Is it possible that the DP cells have a certain amount of information regarding hair induction, but that the type of hair produced is based on signaling that is age/development linked, and comes from a number of different cells that surround the DPs? In my mind, there is a time-based aspect to baldness that is being overlooked, and must carry to the cellular level. what makes hair cells suddenly decide to start miniatuirizing? we know the triggers, but what cells or signals are dictating the biological clock? It would seem to me that the inductivity and type of hair induced by any one given cell would depend on the information stored in that particular cell, and that in order to grow a hair that is more globally correct for a grown human, you would need more global information. Not only that but if you were to use epithelial or fat cells to help trigger proper induction and gene expression, wouldnt those cells need to be from the right place -ie and area of the scalp that produces good hair?) Is this stupid?

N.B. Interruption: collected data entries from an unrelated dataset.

/-- A window fill step completes. With no source word that misses in the TLBs it copies one row: word j of it goes to the pool at LBASE + 4 (ROWW i + j), and every other byte of the pool stays; with words that miss it asks for their walks and waits (R151, R153, R251, R335). -/
def Sys2Proof.Machine.Says.WindowFillsRow : Prop :=
  ∀ s core win rest, (getCore s core).fillq = win :: rest → (getCore s core).stopped = false → powered s core = true →
    (let w := winOf (getCore s core) win
     let i := (getCore s core).fillRow
     (w.st = .filling → i < w.rows → fillMisses s core (getCore s core).part w i ≠ [] →
       exec (.windowFill core) s = .next (fillWalks s core (getCore s core).part (fillMisses s core (getCore s core).part w i))) ∧
     (w.st = .filling → i < w.rows → fillMisses s core (getCore s core).part w i = [] →
      (issueAll s (getCore s core).part .fill (fillRequests s (getCore s core).part w i)).isSome = true → (∀ p ∈ fillRowWords s core (getCore s core).part w i, ∃ v, p.2 = .word v false) →
     ∃ t, exec (.windowFill core) s = .next t ∧ (getCore t core).fillRow = i + 1 ∧ t.mem = s.mem ∧
       (∀ j v, j < w.roww → fillWord s core (getCore s core).part (w.gbase + BitVec.ofNat 64 (w.gpitch * i + 4 * j)) = .word v false →
         BitVec.ofNat 32 (lread (getCore t core) (w.lbase + 4 * w.roww * i + 4 * j) 4) = v) ∧
       (∀ b, (b < w.lbase + 4 * w.roww * i ∨ w.lbase + 4 * w.roww * i + 4 * w.roww ≤ b) → lbyte (getCore t core) b = lbyte (getCore s core) b)))

/-- After the last row the arrival word is written and the window is PRESENT; its fill leaves the queue (R153, R154). -/
def Sys2Proof.Machine.Says.WindowArrives : Prop :=
  ∀ s core win rest, (getCore s core).fillq = win :: rest → (getCore s core).stopped = false → powered s core = true →
    (let w := winOf (getCore s core) win
     w.st = .filling → w.rows ≤ (getCore s core).fillRow →
     ∃ t, exec (.windowFill core) s = .next t ∧ (winOf (getCore t core) win).st = .present ∧ (getCore t core).fillq = rest ∧
       (getCore t core).fillRow = 0 ∧ BitVec.ofNat 32 (lread (getCore t core) w.aaddr 4) = w.aval ∧ t.mem = s.mem ∧
       (∀ b, b < w.aaddr ∨ w.aaddr + 4 ≤ b → lbyte (getCore t core) b = lbyte (getCore s core) b))

/-- A window fill fault completes: a fill whose source word does not translate stops; its window is ABSENT again, its fill leaves the queue, and the cause is kept for the
unit's record: 1 for PAGE, 2 for PROTECTION; the toucher's entry is charged, or its partition halted where its group is gone (R155, R315, R316). -/
def Sys2Proof.Machine.Says.WindowFillFaults : Prop :=
  ∀ s core win rest va k, (getCore s core).fillq = win :: rest →
    (let w := winOf (getCore s core) win
     w.st = .filling → (getCore s core).fillRow < w.rows →
     (fillRowWords s core (getCore s core).part w (getCore s core).fillRow).find? (fun p => fillStops p.2) = some (va, .fault k) →
     ∃ t, exec (.windowFillFault core) s = .next t ∧ (winOf (getCore t core) win).st = .absent ∧ (getCore t core).fillq = rest ∧
       (getCore t core).fillFault = (if k = .page then 1 else 2) ∧ (getCore t core).fillFaddr = va ∧
       (getGroup s core (w.touch.gslot % 64) = none → (getPart t (getCore s core).part).squall = true) ∧
       (∀ g e, getGroup s core (w.touch.gslot % 64) = some g → touchEntry g w.touch = some e →
         (getPart t g.part).squall = true ∧ ∃ h, getGroup t core (w.touch.gslot % 64) = some h ∧ h.raised = true))

/-- WAITW and TRYW complete: those whose words all satisfy at once end; WAITW writes each lane's word, TRYW sets its lanes' predicate; where a global word was
read, the L1 is emptied (R147, R164). -/
def Sys2Proof.Machine.Says.WaitsCompleteAtOnce : Prop :=
  ∀ (isTry : Bool) c cmp s x v left added accs s1,
    (let i : Instr := if isTry then .tryw c cmp else .waitw c cmp
     let lanes := waitLanes x c v
     let loc := (lanes.filter (·.2.1)).map fun p => (p.1, p.2.2.toNat)
     let glo := (lanes.filter fun p => !p.2.1).map fun p => (p.1, p.2.2)
     let ls : List WaitLane := lanes.map fun p =>
       { lane := p.1, loc := p.2.1, va := p.2.2, cmpd := loWord (lane64 v.z p.1),
         addr := if p.2.1 then p.2.2.toNat else match accs.find? (fun a => a.lane == p.1) with | some a => a.pa | none => 0 }
     Ready i c s x v left added → firstBad (getCore s x.core) 4 loc = none →
     transLanes s x.core x.slot x.g.part x.e.mask 4 .read glo = .ok accs s1 →
     touch s1 x.core (tagOf x) (loc.map fun p => (p.2, 4)) = none →
     (∀ l ∈ ls, ∃ w, waitRead s1 x.core x.g.part l = .word w false ∧ wcmpHolds cmp w l.cmpd = true) →
     ∃ t, exec i s = .next t ∧
       (let r := waitRow isTry (ls.map (evalLane s1 x.core x.g.part cmp))
        Kept (sourced x i c left added r (modGroup
          (if ls.any fun l => !l.loc then modCore s1 x.core fun k => { k with l1 := [] } else s1) x.core x.slot fun g =>
            if c.nw then g else if isTry then predGroup g (numOf c.x) x.act (rowBits r) else dstGroup g c.x false x.act r)) t))

/-- A wait word evaluation completes: a blocked wait is looked at again, once the windows of its local words are PRESENT; once every lane's word has satisfied, its result is written and the entry goes on at the next IX; until then
the lanes that are satisfied stay so, and where a window is not PRESENT its fill is asked for and the wait is looked at again after it (R122, R152, R164). -/
def Sys2Proof.Machine.Says.WaitsAreReevaluated : Prop :=
  ∀ s core slot lane g e n isTry o nw cmp ls act since, WaitStands s core slot lane g e n isTry o nw cmp ls act since →
    (∀ s1, touch s core { gslot := gslotFor g core slot, ix := e.ix, rgn := e.rgn } (waitTouches ls) = some s1 →
      exec (.waitWordEvaluation core slot lane) s = .next (setWaitLanes s1 core slot e.mask markAgain)) ∧
    (touch s core { gslot := gslotFor g core slot, ix := e.ix, rgn := e.rgn } (waitTouches ls) = none → ls.find? (evalBad s core g.part) = none →
     (((ls.map (evalLane s core g.part cmp)).all fun l => l.seen.isSome) = true →
      ∃ t h, exec (.waitWordEvaluation core slot lane) s = .next t ∧ getGroup t core slot = some h ∧ t.mem = s.mem ∧
        (let g' := waitWrite isTry o nw act (waitRow isTry (ls.map (evalLane s core g.part cmp))) g
         h.vregs = g'.vregs ∧ h.preds = g'.preds ∧ h.sregs = g'.sregs) ∧
        (Disjoint' g.front → e.rep = none → laneAt h.front lane = some (e.ix + 1, e.rgn))) ∧
    (((ls.map (evalLane s core g.part cmp)).all fun l => l.seen.isSome) = false →
      exec (.waitWordEvaluation core slot lane) s = .next (modGroup s core slot fun g =>
        { g with front := modEntry g.front e.mask fun e =>
            { e with wait := some (.word isTry o nw cmp (ls.map fun l => { evalLane s core g.part cmp l with again := false }) act since) } })))

/-- A TRYW timeout completes: the TRYW ends 2,048 cycles after its issue with the lanes satisfied so far in its predicate, and the entry goes on; a word in a window that is not PRESENT is not read (R152, R164). -/
def Sys2Proof.Machine.Says.TryWaitTimesOut : Prop :=
  ∀ s core slot lane g e n o nw cmp ls act since, WaitStands s core slot lane g e n true o nw cmp ls act since →
    ∃ t h, exec (.trywTimeout core slot lane) s = .next t ∧ getGroup t core slot = some h ∧ since + 2048 ≤ (getCore t core).cyc ∧
      (let r := waitRow true (ls.map fun l =>
          if l.loc && !(absentWins (getCore s core) [(l.addr, 4)]).isEmpty then l else evalLane s core g.part cmp l)
       h.preds = (if nw then g else predGroup g (numOf o) act (rowBits r)).preds) ∧ h.vregs = g.vregs ∧
      (Disjoint' g.front → e.rep = none → laneAt h.front lane = some (e.ix + 1, e.rgn))

/-- A page walk completes. Where it finds a leaf, the die's TLB holds it, the walk is over, and where it permits every waiting access no entry faults (R248 to
R251). With nothing in the die's page-walk cache a walk reads the tables in memory (R252). -/
def Sys2Proof.Machine.Says.WalkFindsLeaf : Prop :=
  (∀ s die part va, (getDie s die).pwc = [] → (dieWalk s die part va).1 = walkVa s part va) ∧
  ∀ s die id w base size pte, (getDie s die).walks.find? (fun w => w.id == id) = some w → w.asked = false → w.again = false →
    (dieWalk s die w.part (match w.waiters.head? with | some q => q.va | none => BitVec.ofNat 64 (w.page * 65536))).1 = .leaf base size pte →
    ((getPart s w.part).hmode && pte.getLsbD 6) = false →
    (∀ q ∈ w.waiters, permits pte q.kind = true ∧ regionOf (paOf 0 base pte q.va) ≠ .device) →
    ∃ t, exec (.pageWalkComplete die id) s = .next t ∧ (getDie t die).walks = (getDie s die).walks.filter (fun w => w.id != id) ∧
      (getDie t die).stlb = tlbAdd 8192 (getDie s die).stlb { part := w.part, base := base, size := size, pte := pte } ∧
      t.mem = s.mem ∧ t.cores = s.cores ∧ t.parts = s.parts

/-- A walk that finds an invalid entry while the partition sends page requests asks the host once, and faults nothing yet (R251, R369). -/
def Sys2Proof.Machine.Says.WalkAsksTheHost : Prop :=
  ∀ s die id w, (getDie s die).walks.find? (fun w => w.id == id) = some w → w.asked = false → w.again = false → (getPart s w.part).prq = true →
    (dieWalk s die w.part (match w.waiters.head? with | some q => q.va | none => BitVec.ofNat 64 (w.page * 65536))).1 = .invalid →
    ∃ t, exec (.pageWalkComplete die id) s = .next t ∧
      (getDie t die).walks = ((getDie s die).walks.map fun v => if v.id = id then { v with asked := true } else v) ∧
      t.cores = s.cores ∧ t.parts = s.parts ∧ t.mem = s.mem

/-- A walk that finds an invalid entry, where the partition sends no page requests or the host has already served one, ends, and every waiting entry
takes PAGE (R251, R316, R369). -/
def Sys2Proof.Machine.Says.WalkRaisesPage : Prop :=
  ∀ s die id w, (getDie s die).walks.find? (fun w => w.id == id) = some w → w.asked = false →
    ((getPart s w.part).prq = false ∨ w.again = true) →
    (dieWalk s die w.part (match w.waiters.head? with | some q => q.va | none => BitVec.ofNat 64 (w.page * 65536))).1 = .invalid →
    ∃ t, exec (.pageWalkComplete die id) s = .next t ∧ (getDie t die).walks = ((getDie s die).walks.filter fun w => w.id != id) ∧ TakePage s t w

/-- A page request response completes: after a success the walk is made once more, after a failure it ends and every waiting entry takes PAGE
(R251, R369). -/
def Sys2Proof.Machine.Says.HostAnswersPageRequest : Prop :=
  ∀ s die id w, (getDie s die).walks.find? (fun w => w.id == id) = some w → w.asked = true →
    (∃ t, exec (.pageRequestResponse die id true) s = .next t ∧ .pageWalkComplete die id ∈ t.agenda ∧ t.cores = s.cores ∧ t.mem = s.mem ∧
      (getDie t die).walks = ((getDie s die).walks.map fun v => if v.id = id then { v with asked := false, again := true } else v)) ∧
    (∃ t, exec (.pageRequestResponse die id false) s = .next t ∧ (getDie t die).walks = ((getDie s die).walks.filter fun w => w.id != id) ∧
      TakePage s t w)

/-- A remote fault completes: a refusal reaches its core, the group charged issues nothing further and keeps the serial, its cause is PROTECTION unless it already has one,
and the line of its partition is up (R319, R323). -/
def Sys2Proof.Machine.Says.RefusalArrives : Prop :=
  ∀ s core d f l n, refusalsOf s core = (d, f) :: l → findNode s f.part f.node = some n →
    ∃ t, exec (.remoteFault core) s = .next t ∧ (getPart t f.part).squall = true ∧
      (∀ c k g, getGroup s c k = some g → g.part = f.part → g.node = f.node → g.blk = f.blk → g.grp = f.grp → g.shadow ≠ .shadow →
        ∃ h, getGroup t c k = some h ∧ h.raised = true ∧ h.serial = f.serial ∧ (g.cause = 0 → h.cause = 6 ∧ h.faddr = f.va) ∧
          h.vregs = g.vregs ∧ h.sregs = g.sregs ∧ h.preds = g.preds) ∧
      (∀ c k g, getGroup s c k = some g → ¬(g.part = f.part ∧ g.node = f.node ∧ g.blk = f.blk ∧ g.grp = f.grp) → getGroup t c k = some g)

/-- A shadow compare completes: equal ones let the leader's entry go, different ones are a consumption charged to the leader; the shadow's
operation is used up (R128, R332). -/
def Sys2Proof.Machine.Says.PairsAreCompared : Prop :=
  ∀ s core slot g h e o, getGroup s core (slot - 1) = some g → getGroup s core slot = some h → g.shadow = .leader → h.shadow = .shadow →
    comparable (getCore s core) (slot - 1) g h = some (e, o) → powered s core = true →
    ∃ t k, exec (.shadowCompare core slot) s = .next t ∧ getGroup t core slot = some k ∧ k.shq = h.shq.erase o ∧ k.vregs = h.vregs ∧
      t.mem = s.mem ∧
      (sameOp e o = true → .storeBufferRelease core g.blk ∈ t.agenda ∧
        ∀ x ∈ (bufOf (getCore t core) g.blk).ents, x.ord = e.ord → x.cmp = true) ∧
      (sameOp e o = false → .containment core (slot - 1) 7 0 ∈ t.agenda ∧
        (bufOf (getCore t core) g.blk).ents = (bufOf (getCore s core) g.blk).ents)

/-! # Barriers and holdings -/

namespace Sys2Proof.Machine

/-- An arrival at a barrier that passes the checks of R184 and R185: all live lanes take part, the node has the level, the group has nothing to wait for
at its scope, and its mask is one the unit can have that names it and disagrees with no meeting in progress; a pair's shadow has come to the same
arrival, which `s1` has used up (R128). -/
def MayArrive (s s1 : State) (x : Ctx) (v : Srcs) (level : Nat) : Prop :=
  level < x.node.la.levels.length ∧ x.act = x.g.front.foldl (fun m e => m ||| e.mask) 0 ∧ x.g.shadow ≠ .shadow ∧
  x.node.granted.contains (x.g.blk, x.g.grp) = false ∧ atBar x.node x.g.blk x.g.grp = false ∧
  reached s x (levelScope x.node.la level) = true ∧ arrivalBad x.node level (loWord (lane64 v.y 0)) x.g.blk x.g.grp = false ∧
  matchShadow s x (.bar level (loWord (lane64 v.y 0))) = .equal s1

/-- The node once the group has arrived (R184). -/
def arrivedNode (x : Ctx) (v : Srcs) (level : Nat) : Node := arrive x.node level (loWord (lane64 v.y 0)) x.g.blk x.g.grp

Also, I was looking at the anatomical structure of the human head, and the fact that the male bald zone correlates to basically exactly the part of the head that has no muscle on it, and where the galea is (the "safe" zones have underlying muscles) seems like more than a coincidence, and makes me think even more that the hair follicle cells themselves might not be the biggest players in triggering hair growth/baldness. Except for the areas related to sexual development, our bodies seem to be most hairy in areas where there is lots of bulk muscle, and I guess thus also more fat (upper thighs, calves, stomach, pecs, etc). Women's bodies seem to be similar, but generally maybe sexual selection made them less hairy as a whole. Maybe having hair on parts of the skin that do not overlie muscle/fat/orifices (and the MPB zone of the scalp seems to be one of the most un-muscular and fatty parts of the body) is the most unnatural, and MPB is basically the body's general reaction to hair in areas where it is not needed to keep complex networks of blood vessels and muscle thermoregulated? The fact that other primates with similar muscle structure to ours also go bald might suggest this is true. is it then possible that the chemical signals for baldness might begin in the underlying tissues, and hormones and other age dependent chemical signals trigger the communication between the different tissues to give off the "lose hair now" signal? If this is the case, is it possible that gene expression and inductivity is more dependent on a communication chain/loop between say muscle, fat, blood, and hair cells than it is on just the freshness of a DP cell or other hair cell? In other words, maybe when the DP cells lose their inductivity upon culture, maybe it's not just because they are separated from each other, but also from an entire time-related feedback loop between all the body tissues that reinforces genetic expression. In other words, maybe it's not the conversation between two DP cells, or two DP cells and two epithelial cells, or the conversation between all the hair cells, but the conversation in that region of the body as a whole that is dictating the nature and behavior of each DP cell. sorry I know this was a very long question/ramble, and I don't really know if it's nonsense or not, but if you get a chance to read it I'd love to know if there's anything valid here. thanks!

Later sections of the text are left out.